## What you are asked to do
Tally the lines in the records underneath that contain the string "ofInt", and state the figure by itself.

## Exercise inputs
-- ==== Sys2Proof/Certificates/Slice0/Obligations.lean ====
section
/-! DEFINITION. The statements about this model, each with the rules of spec/ it formalises. `Sys2Proof.Claims` holds the tables they speak
through: what the rules give as the result of an instruction, written from the rules and not from the meanings. -/

namespace Sys2Proof.Claims
open Sys2Proof.Machine

/-! ## Results of the arithmetic instructions -/

/-- A signed and an unsigned integer clamped to 32 bits (R145). -/
def clampS (z : Int) : Word := BitVec.ofInt 32 (max (-2147483648) (min 2147483647 z))
def clampU (z : Int) : Word := BitVec.ofInt 32 (max 0 (min 4294967295 z))

/-- a rotated left by n mod 32 (R150). -/
def rotl (a : Word) (n : Nat) : Word := maskOf fun j => a.getLsbD ((j + 32 - n % 32) % 32)

/-- The shifts of R150 by an amount n: 0 shl, 1 shr, 2 sar, 3 ror, 4 rol. -/
def shifted (kind n : Nat) (a : Word) : Word :=
  match kind with
  | 0 => if 32 ≤ n then 0 else BitVec.ofNat 32 (a.toNat * 2 ^ n)
  | 1 => if 32 ≤ n then 0 else BitVec.ofNat 32 (a.toNat / 2 ^ n)
  | 2 => if 32 ≤ n then (if a.toInt < 0 then 0xFFFFFFFF#32 else 0) else BitVec.ofInt 32 (a.toInt / 2 ^ n)
  | 3 => maskOf fun j => a.getLsbD ((j + n) % 32)
  | _ => rotl a n

/-- The table of R145 and R150 for the listed values of F: the result of a and b. -/
def arith : Instr → Option (BitVec 7 × BitVec 7 × BitVec 7 × (Word → Word → Word))
  | .iadd d a b f => match f.toNat with
    | 0 => some (d, a, b, fun x y => BitVec.ofNat 32 (x.toNat + y.toNat))
    | 1 => some (d, a, b, fun x y => clampS (x.toInt + y.toInt))
    | 2 => some (d, a, b, fun x y => clampU (x.toNat + y.toNat))
    | _ => none
  | .isub d a b f => match f.toNat with
    | 0 => some (d, a, b, fun x y => BitVec.ofInt 32 ((x.toNat : Int) - y.toNat))
    | 1 => some (d, a, b, fun x y => clampS (x.toInt - y.toInt))
    | 2 => some (d, a, b, fun x y => clampU ((x.toNat : Int) - y.toNat))
    | _ => none
  | .imul d a b f => match f.toNat with
    | 0 => some (d, a, b, fun x y => BitVec.ofNat 32 (x.toNat * y.toNat))
    | 1 => some (d, a, b, fun x y => (x.signExtend 64 * y.signExtend 64).extractLsb' 32 32)
    | 2 => some (d, a, b, fun x y => (x.setWidth 64 * y.setWidth 64).extractLsb' 32 32)
    | _ => none
  | .imnx d a b f => match f.toNat with
    | 0 => some (d, a, b, fun x y => BitVec.ofInt 32 (min x.toInt y.toInt))
    | 1 => some (d, a, b, fun x y => BitVec.ofInt 32 (max x.toInt y.toInt))
    | 2 => some (d, a, b, fun x y => BitVec.ofNat 32 (min x.toNat y.toNat))
    | 3 => some (d, a, b, fun x y => BitVec.ofNat 32 (max x.toNat y.toNat))
    | _ => none
  | .land d a b => some (d, a, b, fun x y => maskOf fun j => x.getLsbD j && y.getLsbD j)
  | .lor d a b => some (d, a, b, fun x y => maskOf fun j => x.getLsbD j || y.getLsbD j)
  | .lxor d a b => some (d, a, b, fun x y => maskOf fun j => x.getLsbD j != y.getLsbD j)
  | .andn d a b => some (d, a, b, fun x y => maskOf fun j => x.getLsbD j && !y.getLsbD j)
  | .shl d a b f => match f.toNat with
    | 0 => some (d, a, b, fun x y => shifted 0 y.toNat x)
    | 1 => some (d, a, b, fun x y => shifted 4 y.toNat x)
    | _ => none
  | .shr d a b f => match f.toNat with
    | 0 => some (d, a, b, fun x y => shifted 1 y.toNat x)
    | 1 => some (d, a, b, fun x y => shifted 2 y.toNat x)
    | 2 => some (d, a, b, fun x y => shifted 3 y.toNat x)
    | _ => none
  | _ => none

/-- The rows of R145 and R150. -/
def arithRow : Instr → Bool
  | .iadd _ _ _ _ | .isub _ _ _ _ | .imul _ _ _ _ | .imnx _ _ _ _ | .land _ _ _ | .lor _ _ _ | .lxor _ _ _ | .andn _ _ _
  | .shl _ _ _ _ | .shr _ _ _ _ => true
  | _ => false

/-- A condition of R147. -/
def holdsB (code : Nat) (a b : Word) : Bool :=
  match code with
  | 0 => a.toNat == b.toNat
  | 1 => a.toNat != b.toNat
  | 2 => decide (a.toInt < b.toInt)
  | 3 => decide (a.toInt ≥ b.toInt)
  | 4 => decide (a.toNat < b.toNat)
  | 5 => decide (a.toNat ≥ b.toNat)
  | 6 => decide (a.toInt ≤ b.toInt)
  | _ => decide (a.toInt > b.toInt)

/-- The field of `BFX` (R151): position, effective length. -/
def fieldPos (b : Word) : Nat := b.toNat % 32
def fieldLen (b : Word) : Nat := min (min (b.toNat / 256 % 64) 32) (32 - fieldPos b)

/-- `BFX` by the bits of its result (R151). -/
def bitField (fv : Nat) (d a b : Word) : Word :=
  match fv with
  | 0 => maskOf fun j => decide (j < fieldLen b) && a.getLsbD (fieldPos b + j)
  | 1 => maskOf fun j => decide (0 < fieldLen b) && a.getLsbD (fieldPos b + min j (fieldLen b - 1))
  | _ => maskOf fun j => if fieldPos b ≤ j ∧ j < fieldPos b + fieldLen b then a.getLsbD (j - fieldPos b) else d.getLsbD j

/-- `BITOP` (R152). -/
def bitOperation (fv : Nat) (a : Word) : Word :=
  match fv with
  | 0 => BitVec.ofNat 32 ((List.range 32).filter fun j => a.getLsbD j).length
  | 1 => BitVec.ofNat 32 ((List.range 32).takeWhile fun j => !a.getLsbD (31 - j)).length
  | 2 => BitVec.ofNat 32 ((List.range 32).takeWhile fun j => !a.getLsbD j).length
  | 3 => maskOf fun j => a.getLsbD (31 - j)
  | _ => maskOf fun j => a.getLsbD (8 * (3 - j / 8) + j % 8)

/-- The other integer results: R146, R149 and R151 to R155. `IADDC` and the compares write predicates too. -/
def integer (c : Ctx) : Instr → Option Effect
  | .imad d a b f => some (Effect.dst c d.toNat fun j =>
      let x := c.src a.toNat j; let y := c.src b.toNat j; let z := c.src d.toNat j
      match f.toNat with
      | 0 => BitVec.ofNat 32 (x.toNat * y.toNat + z.toNat)
      | 1 => clampS (x.toInt * y.toInt + z.toInt)
      | _ => clampU (x.toNat * y.toNat + z.toNat))
  | .iaddc d a b s p =>
    let y (j : Nat) : Int := if s = 0#1 then ((c.src a.toNat j).toNat : Int) + (c.src b.toNat j).toNat + bitNat (c.predBit p.toNat j)
      else ((c.src a.toNat j).toNat : Int) - (c.src b.toNat j).toNat - bitNat (c.predBit p.toNat j)
    some { Effect.dst c d.toNat (fun j => BitVec.ofInt 32 (y j)) with
      pred := (Effect.pdst c p.toNat fun j => if s = 0#1 then decide (y j ≥ 4294967296) else decide (y j < 0)).pred }
  | .bfx d a b f => some (Effect.dst c d.toNat fun j => bitField f.toNat (c.src d.toNat j) (c.src a.toNat j) (c.src b.toNat j))
  | .bitop d a f => some (Effect.dst c d.toNat fun j => bitOperation f.toNat (c.src a.toNat j))
  | .iaddi d a i => some (Effect.dst c d.toNat fun j => c.src a.toNat j + i.signExtend 32)
  | .andi d a i => some (Effect.dst c d.toNat fun j => c.src a.toNat j &&& i.signExtend 32)
  | .ori d a i => some (Effect.dst c d.toNat fun j => c.src a.toNat j ||| i.signExtend 32)
  | .xori d a i => some (Effect.dst c d.toNat fun j => c.src a.toNat j ^^^ i.signExtend 32)
  | .shi d a k n => some (Effect.dst c d.toNat fun j => shifted k.toNat n.toNat (c.src a.toNat j))
  | .movi d i => some (Effect.dst c d.toNat fun _ => i.signExtend 32)
  | .movhi d i => some (Effect.dst c d.toNat fun j => i ++ (if d.toNat = 112 then 0#14 else (c.src d.toNat j).extractLsb' 0 14))
  | .isetp p a b f => some (Effect.pdst c p.toNat fun j =>
      holdsB (f.toNat % 8) (c.src a.toNat j) (c.src b.toNat j) && (!f.getLsbD 3 || c.predBit p.toNat j))
  | .isetpi p a cc i => some (Effect.pdst c p.toNat fun j =>
      holdsB cc.toNat (c.src a.toNat j) (if cc.toNat = 4 ∨ cc.toNat = 5 then i.setWidth 32 else i.signExtend 32))
  | _ => none

/-- The results of FP32, packed and converting instructions (R159 to R168): one rounding of the exact value. -/
def floating (c : Ctx) : Instr → Option Effect
  | .fadd d a b f => some (Effect.dst c d.toNat fun j =>
      round32 f.toNat (FVal.add (isRd f.toNat) (Fmt.fp32.operand f.toNat (c.src a.toNat j).toNat) (Fmt.fp32.operand f.toNat (c.src b.toNat j).toNat)))
  | .fmul d a b f => some (Effect.dst c d.toNat fun j =>
      round32 f.toNat (FVal.mul (Fmt.fp32.operand f.toNat (c.src a.toNat j).toNat) (Fmt.fp32.operand f.toNat (c.src b.toNat j).toNat)))
  | .ffma d a b f => some (Effect.dst c d.toNat fun j =>
      round32 f.toNat (FVal.add (isRd f.toNat)
        (FVal.mul (Fmt.fp32.operand f.toNat (c.src a.toNat j).toNat) (Fmt.fp32.operand f.toNat (c.src b.toNat j).toNat))
        (Fmt.fp32.operand f.toNat (c.src d.toNat j).toNat)))
  | .fmnx d a b f => some (Effect.dst c d.toNat fun j =>
      match f.toNat with
      | 0 => fminmax false (c.src a.toNat j) (c.src b.toNat j)
      | 1 => fminmax true (c.src a.toNat j) (c.src b.toNat j)
      | 2 => if isNan32 (c.src a.toNat j) then nan32 else c.src a.toNat j ^^^ 0x80000000#32
      | 3 => if isNan32 (c.src a.toNat j) then nan32 else 0#1 ++ (c.src a.toNat j).extractLsb' 0 31
      | _ => if isNan32 (c.src a.toNat j) then nan32 else (c.src b.toNat j).extractLsb' 31 1 ++ (c.src a.toNat j).extractLsb' 0 31)
  | .fsetp p a b f => some (Effect.pdst c p.toNat fun j =>
      fcond (f.toNat % 8) (c.src a.toNat j) (c.src b.toNat j) && (!f.getLsbD 3 || c.predBit p.toNat j))
  | .fsfu d a f => some (Effect.dst c d.toNat fun j => fsfuOf f.toNat (c.src a.toNat j))
  | .fcvt d a g r v f => some (Effect.dst c d.toNat fun j => fcvtOf g.toNat (r == 1#1) (v == 1#1) f.toNat (c.src a.toNat j))
  | .fclass d a f => some (Effect.dst c d.toNat fun j =>
      BitVec.ofNat 32 (fclassOf (fclassFmt f.toNat) ((c.src a.toNat j).toNat % 2 ^ (fclassFmt f.toNat).width)))
  | .hadd2 d a b f => some (Effect.dst c d.toNat fun j => packed2 fun k =>
      Fmt.fp16.round f.toNat (FVal.add (isRd f.toNat) (Fmt.fp16.operand f.toNat (half (c.src a.toNat j) k)) (Fmt.fp16.operand f.toNat (half (c.src b.toNat j) k))))
  | .hmul2 d a b f => some (Effect.dst c d.toNat fun j => packed2 fun k =>
      Fmt.fp16.round f.toNat (FVal.mul (Fmt.fp16.operand f.toNat (half (c.src a.toNat j) k)) (Fmt.fp16.operand f.toNat (half (c.src b.toNat j) k))))
  | .hfma2 d a b f => some (Effect.dst c d.toNat fun j => packed2 fun k =>
      Fmt.fp16.round f.toNat (FVal.add (isRd f.toNat)
        (FVal.mul (Fmt.fp16.operand f.toNat (half (c.src a.toNat j) k)) (Fmt.fp16.operand f.toNat (half (c.src b.toNat j) k)))
        (Fmt.fp16.operand f.toNat (half (c.src d.toNat j) k))))
  | .bfma2 d a b f => some (Effect.dst c d.toNat fun j => packed2 fun k =>
      Fmt.bf16.round f.toNat (FVal.add (isRd f.toNat)
        (FVal.mul (Fmt.bf16.operand f.toNat (half (c.src a.toNat j) k)) (Fmt.bf16.operand f.toNat (half (c.src b.toNat j) k)))
        (Fmt.bf16.operand f.toNat (half (c.src d.toNat j) k))))
  | .dot4 d a b f => some (Effect.dst c d.toNat fun j => dot4Of f.toNat (c.src a.toNat j) (c.src b.toNat j) (c.src d.toNat j))
  | .pcvt d a b f => some (Effect.dst c d.toNat fun j => pcvtOf f.toNat (c.src b.toNat j) (c.src a.toNat j) (c.src d.toNat j))
  | _ => none

/-! ## Moves, predicates and cross-lane instructions -/

/-- The strands of the mask get f in the vector or twin register D, in uniform form too (R169). -/
def vectorDst (c : Ctx) (d : Nat) (f : Nat → Word) : Effect := Effect.dst { c with uni := false } d f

## Finished task
7